Avis : ★★★★★
Après « Profession du père », roman bouleversant, et un détour par un ouvrage plus technique relatif à l’école et les orientations à lui donner, je viens de refermer « La maladroite », premier roman d’Alexandre SEURAT, 34 ans. Voilà ce que j’écrivais il y a quatre ans… mon blog n’était pas né.
Si le sujet avait été plus léger, j’aurais bien quelque peu modifié l’acte 2, scène 2 du Cid et dit « pour un coup d’essai, ce fut un coup de maître ».
Mais le thème ne se prête pas à de tels jeux de mots. Car, ne s’agit-il pas finalement de la chronique d’une mort annoncée ? C’est, effectivement, sur un avis de recherche que commence ce roman, une petite fille a disparu… Peut-on vraiment dire, alors, que l’on a aimé un tel ouvrage ? Le malaise ressenti, la douleur au creux du ventre, les battements de cœur difficiles à calmer, le sentiment de culpabilité d’être peut-être passée moi-même, un jour, à côté de la barbarie, m’empêchent d’employer ce mot. Peut-on aimer l’horreur ? J’exprimerai plutôt mon admiration totale pour l’auteur.
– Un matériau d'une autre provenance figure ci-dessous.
-- ==== Sys2Proof/Machine/LinkBase.lean ====
section
/-! DEFINITION. The sending side of the Yuzar Link: blocks on the lanes (R117 to R124), LINK_MSG, and the transaction layer
(R142 to R144, R150 to R154): credits, sequence numbers, the replay buffer, and memory requests and writes cut as the
rules ask. -/

namespace Sys2Proof.Machine

/-! ## Blocks on the lanes (R120, R122, R123) -/

/-- Lane `l` carries no traffic because it retrains in full, at either end (R134). -/
def PortState.retrains (q : PortState) (l : Nat) : Bool :=
  decide ((vget q.lane l).retrain = .full) || q.farRetrain == some (l, false)

/-- A lane carries the port stream: it is active, it is in no full retrain, and it does not wait for a marker to rejoin
(R122, R133, R134). -/
def PortState.carries (q : PortState) (l : Nat) : Bool :=
  decide (q.st = .up) && hasBit q.active l && !q.retrains l && !q.rejoin.any (fun r => r.1 == l)

/-- The lanes that carry the port stream, as a mask. -/
def PortState.carry (q : PortState) : Nat := b2n (q.carries 0) + 2 * b2n (q.carries 1)

/-- The lane of the next port-stream block: blocks alternate on two lanes, beginning with lane 0 after a marker (R122). -/
def PortState.streamLane (q : PortState) : Nat :=
  if q.carry = 3 then q.txPos % 2 else if q.carry = 2 then 1 else 0

/-- The lane has room before its next marker (R120). -/
def laneRoom (q : PortState) (l : Nat) : Bool := decide ((vget q.lane l).txCount < 16383)

/-- A block that waits can be sent before the next marker. -/
def PortState.txFits (q : PortState) : TxItem → Bool
  | .stream _ => q.carry != 0 && laneRoom q q.streamLane
  | .msg _ => laneRoom q 0 && laneRoom q 1
  | .burst _ => laneRoom q 0 && laneRoom q 1

/-- A lane sends a block. -/
def PortState.txLane (q : PortState) (l : Nat) (send : LaneState → Block × LaneState) : PortState × List (Nat × Block) :=
  let r := send (vget q.lane l)
  (q.modLane l (fun _ => r.2), [(l, r.1)])

/-- What a lane sends in a block period of a burst: training where the mask names it, IDLE where it carries the stream
(R131). -/
def PortState.txBurst (q : PortState) (mask l : Nat) : PortState × List (Nat × Block) :=
  if hasBit mask l then q.txLane l LaneState.sendTraining
  else if q.carries l then q.txLane l (fun x => x.sendBlock idleBlock)
  else (q, [])

/-- One item sent: the lanes and their blocks. -/
def PortState.txItem (q : PortState) : TxItem → PortState × List (Nat × Block)
  | .stream b =>
    let r := q.txLane q.streamLane (fun x => x.sendBlock b)
    ({ r.1 with txPos := r.1.txPos + 1 }, r.2)
  | .msg w =>
    let a := q.txLane 0 (fun x => x.sendBlock (controlBlock w))
    let b := a.1.txLane 1 (fun x => x.sendBlock (controlBlock w))
    (b.1, a.2 ++ b.2)
  | .burst mask =>
    let a := q.txBurst mask 0
    let b := a.1.txBurst mask 1
    ({ b.1 with txPos := b.1.txPos + 2 }, a.2 ++ b.2)

/-- Items sent in order as far as they go before the next marker; the rest waits for it. -/
def PortState.txRun : PortState → List TxItem → PortState × List (Nat × Block)
  | q, [] => ({ q with txQ := [] }, [])
  | q, i :: is =>
    if q.txFits i then
      let r := q.txItem i
      let t := r.1.txRun is
      (t.1, r.2 ++ t.2)
    else ({ q with txQ := i :: is }, [])

/-- The port transmits blocks with alignment markers (R124). -/
def transmits (s : State) (p : Nat) : Bool :=
  let st := (vget s.port p).st
  decide (st = .train) || decide (st = .exchange) || decide (st = .up)

/-- Blocks of a port go out. -/
def blocksOut (p : Nat) (bs : List (Nat × Block)) : List Output := bs.map (fun x => .block p x.1 x.2)

/-- Items given to a port to send. -/
def State.txSend (s : State) (p : Nat) (is : List TxItem) : State :=
  if transmits s p then
    let q := vget s.port p
    let r := q.txRun (q.txQ ++ is)
    (s.modPort p (fun _ => r.1)).emits (blocksOut p r.2)
  else s

/-- The items of a packet (R139). -/
def frameItems (bs : List Nat) : List TxItem := (frame bs).map .stream

/-- A LINK_MSG sent on a port: message code and payload bits 55:16 (R123). -/
def State.msgSend (s : State) (p code field : Nat) : State :=
  (s.emit (.linkMsg p code field)).txSend p [.msg (msgPayload code field)]

/-- A LINK_MSG that names a lane or lanes, with its argument (R123). -/
def State.linkMsg (s : State) (p code lane arg : Nat) : State := s.msgSend p code (lane + arg * 2 ^ 13)

/-- A link control packet sent (R141). -/
def State.controlSend (s : State) (p : Nat) (o : Output) (kind seq content : Nat) : State :=
  (s.emit o).txSend p (frameItems (controlBytes kind seq content))

/-! ## Credits (R150, R151) -/

/-- Payload bytes of a packet. -/
def TxPacket.len : TxPacket → Nat
  | .mrd _ _ _ => 0
  | .mwr _ bytes => bytes.length
  | .rcpl _ _ _ _ data => data.length
  | .evt _ _ _ _ => 0

/-- Bytes of a packet on the line (R142). -/
def TxPacket.size (k : TxPacket) : Nat := 24 + 4 * divCeil k.len 4

/-- The pool of a packet: 0 P, 1 N, 2 C (R143). -/
def TxPacket.pool : TxPacket → Nat
  | .mrd _ _ _ => 1
  | .mwr _ _ => 0
  | .rcpl _ _ _ _ _ => 2
  | .evt _ _ _ _ => 0

/-- The far grant of a pool. -/
def PortState.far (q : PortState) (pool : Nat) : Grant :=
  if pool = 0 then q.farP else if pool = 1 then q.farN else q.farC

/-- The far grant of a pool replaced. -/
def PortState.putFar (q : PortState) (pool : Nat) (g : Grant) : PortState :=
  if pool = 0 then { q with farP := g } else if pool = 1 then { q with farN := g } else { q with farC := g }

/-- Credits left of a cumulative count of `n` bits, compared under R12 (R151); whether a count half the range apart
leaves any is open (log entry 74). -/
def creditsLeft (n granted used : Nat) : Nat :=
  let d := ahead n granted used
  if d = 2 ^ (n - 1) then (if halfApart n granted used then d else 0)
  else if d < 2 ^ (n - 1) then d else 0

/-- Header credits left. -/
def Grant.hdrLeft (g : Grant) : Nat := if g.got then creditsLeft 8 g.hdr g.usedHdr else 0

/-- Data credits left. -/
def Grant.dataLeft (g : Grant) : Nat := if g.got then creditsLeft 12 g.data g.usedData else 0

/-- The grant covers a packet with `d` data credits (R150). -/
def Grant.covers (g : Grant) (d : Nat) : Bool :=
  g.got && (g.inf || (decide (1 ≤ g.hdrLeft) && decide (d ≤ g.dataLeft)))

/-- The grant after such a packet. -/
def Grant.take (g : Grant) (d : Nat) : Grant :=
  { g with usedHdr := wrapAdd 8 g.usedHdr 1, usedData := wrapAdd 12 g.usedData d }

/-! ## Sending (R153, R154, R156) -/

/-- The replay buffer has room for a packet (R154). -/
def PortState.room (q : PortState) (k : TxPacket) : Bool :=
  decide (q.replay.length < 2047) &&
    decide (lsum (q.replay.map (fun p => p.2.size)) + k.size ≤ 65536)

/-- One packet that may go leaves with the next sequence number and stays in the replay buffer. -/
def PortState.sendOne (q : PortState) (k : TxPacket) : PortState :=
  let g := q.far k.pool
  let q := q.putFar k.pool (g.take (divCeil k.len 16))
  { q with replay := q.replay ++ [(q.txSeq, k)], txSeq := wrapAdd 12 q.txSeq 1 }

/-- The waiting packets in order: those that may go leave; a pool that is short holds its own packets only, and a replay
buffer without room for the next packet holds all (R152, R154, R156). Answers the port and the packets that left. -/
def PortState.pump (q : PortState) (blocked : List Nat) : List TxPacket → PortState × List (Nat × TxPacket)
  | [] => (q, [])
  | k :: ks =>
    if !q.room k then ({ q with txWait := k :: ks }, [])
    else if !blocked.contains k.pool && (q.far k.pool).covers (divCeil k.len 16) then
      let seq := q.txSeq
      let r := (q.sendOne k).pump blocked ks
      (r.1, (seq, k) :: r.2)
    else
      let r := q.pump (k.pool :: blocked) ks
      ({ r.1 with txWait := k :: r.1.txWait }, r.2)

/-- Packets that wait at a port leave as far as they may. -/
def State.pumpPort (s : State) (p : Nat) : State :=
  let q := vget s.port p
  if q.st = .up then
    let r := ({ q with txWait := [] }).pump [] q.txWait
    ((s.modPort p (fun _ => r.1)).emits (r.2.map (fun x => .packet p x.1 x.2))).txSend p
      (r.2.flatMap (fun x => frameItems (x.2.bytes x.1)))
  else s

/-- Packets issued on a port that is UP (R156). -/
def State.sendPackets (s : State) (p : Nat) (ks : List TxPacket) : State :=
  if (vget s.port p).st = .up then
    (s.modPort p (fun q => { q with txWait := q.txWait ++ ks })).pumpPort p
  else s

/-- Largest payload of the version in force (R161). -/
def maxPayload (s : State) (p : Nat) : Nat := if (vget s.port p).version = 1 then 256 else 512

/-- A host write cut so that no MWR crosses a boundary of the largest payload (R144, R161). `fuel` bounds the
number of packets. -/
def cutWrite (limit : Nat) : Nat → Nat → List Nat → List TxPacket
  | 0, _, _ => []
  | _, _, [] => []
  | fuel + 1, addr, bytes =>
    let n := limit - addr % limit
    .mwr addr (bytes.take n) :: cutWrite limit fuel (addr + n) (bytes.drop n)

/-- Bytes written to host memory over a port (R143, R144). -/
def State.hostWrite (s : State) (p addr : Nat) (bytes : List Nat) : State :=
  s.sendPackets p (cutWrite (maxPayload s p) (bytes.length + 1) addr bytes)

/-! ## Memory reads (R144, R161) -/

/-- A host read cut so that no MRD is longer than 4,096 bytes or crosses a 4 KiB boundary. -/
def cutRead : Nat → Nat → Nat → List (Nat × Nat)
  | 0, _, _ => []
  | fuel + 1, addr, n =>
    if n = 0 then []
    else
      let k := min n (4096 - addr % 4096)
      (addr, k) :: cutRead fuel (addr + k) (n - k)

/-- The chunks of a host read. -/
def readChunks (addr n : Nat) : List (Nat × Nat) := cutRead (n / 4096 + 2) addr n

/-- Most MRDs outstanding in the version in force. -/
def maxMrds (s : State) (p : Nat) : Nat := if (vget s.port p).version = 1 then 16 else 32

/-- A tag that is neither outstanding nor in quarantine (R144, R159). -/
def freeTag (s : State) (p : Nat) : Option Nat :=
  let q := vget s.port p
  (List.range (maxMrds s p)).find? (fun t => !(q.mrds.any (fun m => m.tag == t)) && !q.quarantine.contains t)

/-- Requested bytes outstanding on a port. -/
def mrdBytes (s : State) (p : Nat) : Nat := lsum ((vget s.port p).mrds.map (fun m => m.count))

/-- One MRD issued, where a tag and the 16 KiB allow it (R144). Answers whether it was. -/
def State.issueMrd (s : State) (p addr n : Nat) (use : ReadFor) : Bool × State :=
  match freeTag s p with
  | some t =>
    if (vget s.port p).st = .up ∧ mrdBytes s p + n ≤ 16384 then
      let m : Mrd := { tag := t, addr := addr, count := n, data := [], use := use }
      (true, (s.modPort p (fun q => { q with mrds := q.mrds ++ [m] })).sendPackets p [.mrd t addr n])
    else (false, s)
  | none => (false, s)

/-- Reads of a list of chunks issued as far as they may; answers the chunks left. -/
def State.issueReads (s : State) (p : Nat) (use : ReadFor) : List (Nat × Nat) → List (Nat × Nat) × State
  | [] => ([], s)
  | (a, n) :: cs =>
    match s.issueMrd p a n use with
    | (true, s) => s.issueReads p use cs
    | (false, s) => ((a, n) :: cs, s)

/-! ## Receive credits and control packets (R150, R151, R153) -/

/-- The grants of the device for its pools P and N, counted since UP (R150, R151); C is infinite, its counts are ignored. -/
def nearGrant (q : PortState) (pool : Nat) : Nat × Nat :=
  if pool = 0 then ((q.rxPH + 32 - q.nearPH) % 256, (q.rxPD + 64 - q.nearPD) % 4096)
  else if pool = 1 then ((q.rxNH + 16 - q.nearNH) % 256, 0)
  else (0, 0)

/-- A CREDIT for one pool. -/
def State.sendCredit (s : State) (p pool : Nat) : State :=
  let g := nearGrant (vget s.port p) pool
  s.controlSend p (.credit p pool (pool == 2) g.1 g.2) kindCredit 0 (creditWord pool (pool == 2) g.1 g.2)

/-- A CREDIT for every pool. -/
def State.sendCredits (s : State) (p : Nat) : State := ((s.sendCredit p 0).sendCredit p 1).sendCredit p 2

/-- The transaction layer as a port comes UP: sequence numbers and credits start afresh (R151, R153, R160). -/
def PortState.fresh (q : PortState) : PortState :=
  { q with next := 0, nakSent := false, sinceAck := 0, txSeq := 0, replay := [], oldestReplays := 0,
           txWait := [], rxOpen := none, farP := {}, farN := {}, farC := {}, nearPH := 0, nearPD := 0, nearNH := 0,
           rxPH := 0, rxPD := 0, rxNH := 0, mrds := [] }

/-- Event data of a port event: byte 20 the port, byte 21 the lane or the tag (R138, R162; log entry 22). -/
def portData (p x : Nat) : Nat := p + x * 256

/-- The address of a YZL register of a port. -/
def yzlReg (base p : Nat) : Nat := inst base 0x1000 p

end Sys2Proof.Machine
end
Le récit est époustouflant, la maîtrise du romancier incroyable tant dans le fond que dans la forme. Il réussit le tour de force de ne jamais tomber dans le pathos, de ne jamais porter le moindre jugement, de ne culpabiliser personne. Les faits sont relatés, clairement, presque froidement, les non-dits toujours très forts. Dans la forme, Alexandre SEURAT a choisi la polyphonie, comme dans une tragédie grecque. Chacun, la grand-mère, la tante, le frère mais aussi tous les autres acteurs, les instituteurs, assistantes sociales, médecins et autres forces de l’ordre, tous ceux qui ont vu, pensé, imaginé, subodoré, racontent tour à tour leur vision, leurs doutes, leurs craintes, leurs peurs. Dire ou pas dire…Comment ? Pourquoi ? Faut-il ? Une parfaite maîtrise de la langue, une langue parlée, sans ponctuation, toujours adaptée à la personne qui s’exprime, ajoute au vertige lié au flot de paroles débitées par les uns et les autres.
En général, lire est un plaisir. « La maladroite » fut une véritable souffrance, reflet d’un sentiment d’impuissance. Mais, j’en suis certaine, un grand auteur est né.